YOUR GOAL: Exactly retype the lines of the material from its first line to the line with "R385, R534) -/", including both.

[THE INPUT]

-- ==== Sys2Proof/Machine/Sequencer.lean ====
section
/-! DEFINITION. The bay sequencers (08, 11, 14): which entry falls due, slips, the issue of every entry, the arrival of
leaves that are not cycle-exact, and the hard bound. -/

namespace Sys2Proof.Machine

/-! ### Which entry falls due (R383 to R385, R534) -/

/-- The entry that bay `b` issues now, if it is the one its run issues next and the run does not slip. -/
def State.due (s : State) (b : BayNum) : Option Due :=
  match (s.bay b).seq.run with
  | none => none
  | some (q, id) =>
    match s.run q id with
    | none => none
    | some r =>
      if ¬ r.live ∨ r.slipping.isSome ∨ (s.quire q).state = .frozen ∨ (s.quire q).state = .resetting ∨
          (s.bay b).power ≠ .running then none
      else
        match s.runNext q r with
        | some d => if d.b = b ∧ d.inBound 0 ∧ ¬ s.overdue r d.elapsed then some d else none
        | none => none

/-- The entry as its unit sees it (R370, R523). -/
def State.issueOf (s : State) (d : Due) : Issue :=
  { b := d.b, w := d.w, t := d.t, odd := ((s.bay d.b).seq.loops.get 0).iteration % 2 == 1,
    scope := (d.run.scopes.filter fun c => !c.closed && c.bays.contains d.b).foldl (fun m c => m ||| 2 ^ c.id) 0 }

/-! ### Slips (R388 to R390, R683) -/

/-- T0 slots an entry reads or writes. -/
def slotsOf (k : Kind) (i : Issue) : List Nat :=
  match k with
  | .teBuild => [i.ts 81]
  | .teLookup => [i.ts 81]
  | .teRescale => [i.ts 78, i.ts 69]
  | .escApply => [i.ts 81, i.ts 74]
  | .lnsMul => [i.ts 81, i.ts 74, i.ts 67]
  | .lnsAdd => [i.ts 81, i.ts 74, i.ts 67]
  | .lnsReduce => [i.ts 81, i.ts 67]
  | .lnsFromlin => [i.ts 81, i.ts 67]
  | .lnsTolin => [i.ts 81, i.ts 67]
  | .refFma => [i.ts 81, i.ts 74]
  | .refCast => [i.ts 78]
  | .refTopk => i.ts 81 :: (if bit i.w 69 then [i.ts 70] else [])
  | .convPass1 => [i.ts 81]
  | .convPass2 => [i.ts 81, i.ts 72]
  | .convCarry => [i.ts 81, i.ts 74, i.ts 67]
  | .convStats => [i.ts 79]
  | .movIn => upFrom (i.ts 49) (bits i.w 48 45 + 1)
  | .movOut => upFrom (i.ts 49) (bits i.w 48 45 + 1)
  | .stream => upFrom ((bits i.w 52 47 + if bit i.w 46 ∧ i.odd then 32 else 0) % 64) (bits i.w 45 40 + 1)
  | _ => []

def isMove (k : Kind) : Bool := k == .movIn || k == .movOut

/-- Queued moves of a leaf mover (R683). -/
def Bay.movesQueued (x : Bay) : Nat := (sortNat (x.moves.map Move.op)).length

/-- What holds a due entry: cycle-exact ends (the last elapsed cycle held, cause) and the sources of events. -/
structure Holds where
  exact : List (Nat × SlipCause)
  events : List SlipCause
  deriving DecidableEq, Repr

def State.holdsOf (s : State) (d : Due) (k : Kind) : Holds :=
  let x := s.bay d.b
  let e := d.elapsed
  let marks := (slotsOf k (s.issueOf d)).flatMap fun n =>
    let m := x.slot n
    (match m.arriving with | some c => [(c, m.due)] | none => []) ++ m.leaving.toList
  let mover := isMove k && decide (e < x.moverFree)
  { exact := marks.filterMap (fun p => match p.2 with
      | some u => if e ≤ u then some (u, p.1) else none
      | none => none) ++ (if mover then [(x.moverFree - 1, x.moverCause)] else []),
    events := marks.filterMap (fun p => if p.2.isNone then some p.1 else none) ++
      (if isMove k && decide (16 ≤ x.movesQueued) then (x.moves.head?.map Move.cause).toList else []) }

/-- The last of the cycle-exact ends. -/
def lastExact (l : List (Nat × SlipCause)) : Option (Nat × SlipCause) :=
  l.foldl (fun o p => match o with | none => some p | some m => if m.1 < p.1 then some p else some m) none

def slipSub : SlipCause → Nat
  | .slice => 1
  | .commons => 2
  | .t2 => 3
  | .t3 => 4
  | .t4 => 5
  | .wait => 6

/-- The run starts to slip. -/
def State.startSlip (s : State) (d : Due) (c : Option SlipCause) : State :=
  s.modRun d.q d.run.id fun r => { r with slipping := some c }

[/THE INPUT]

TASK OUTPUT:
-- ==== Sys2Proof/Machine/Sequencer.lean ====
section
/-! DEFINITION. The bay sequencers (08, 11, 14): which entry falls due, slips, the issue of every entry, the arrival of
leaves that are not cycle-exact, and the hard bound. -/

namespace Sys2Proof.Machine

/-! ### Which entry falls due (R383 to R385, R534) -/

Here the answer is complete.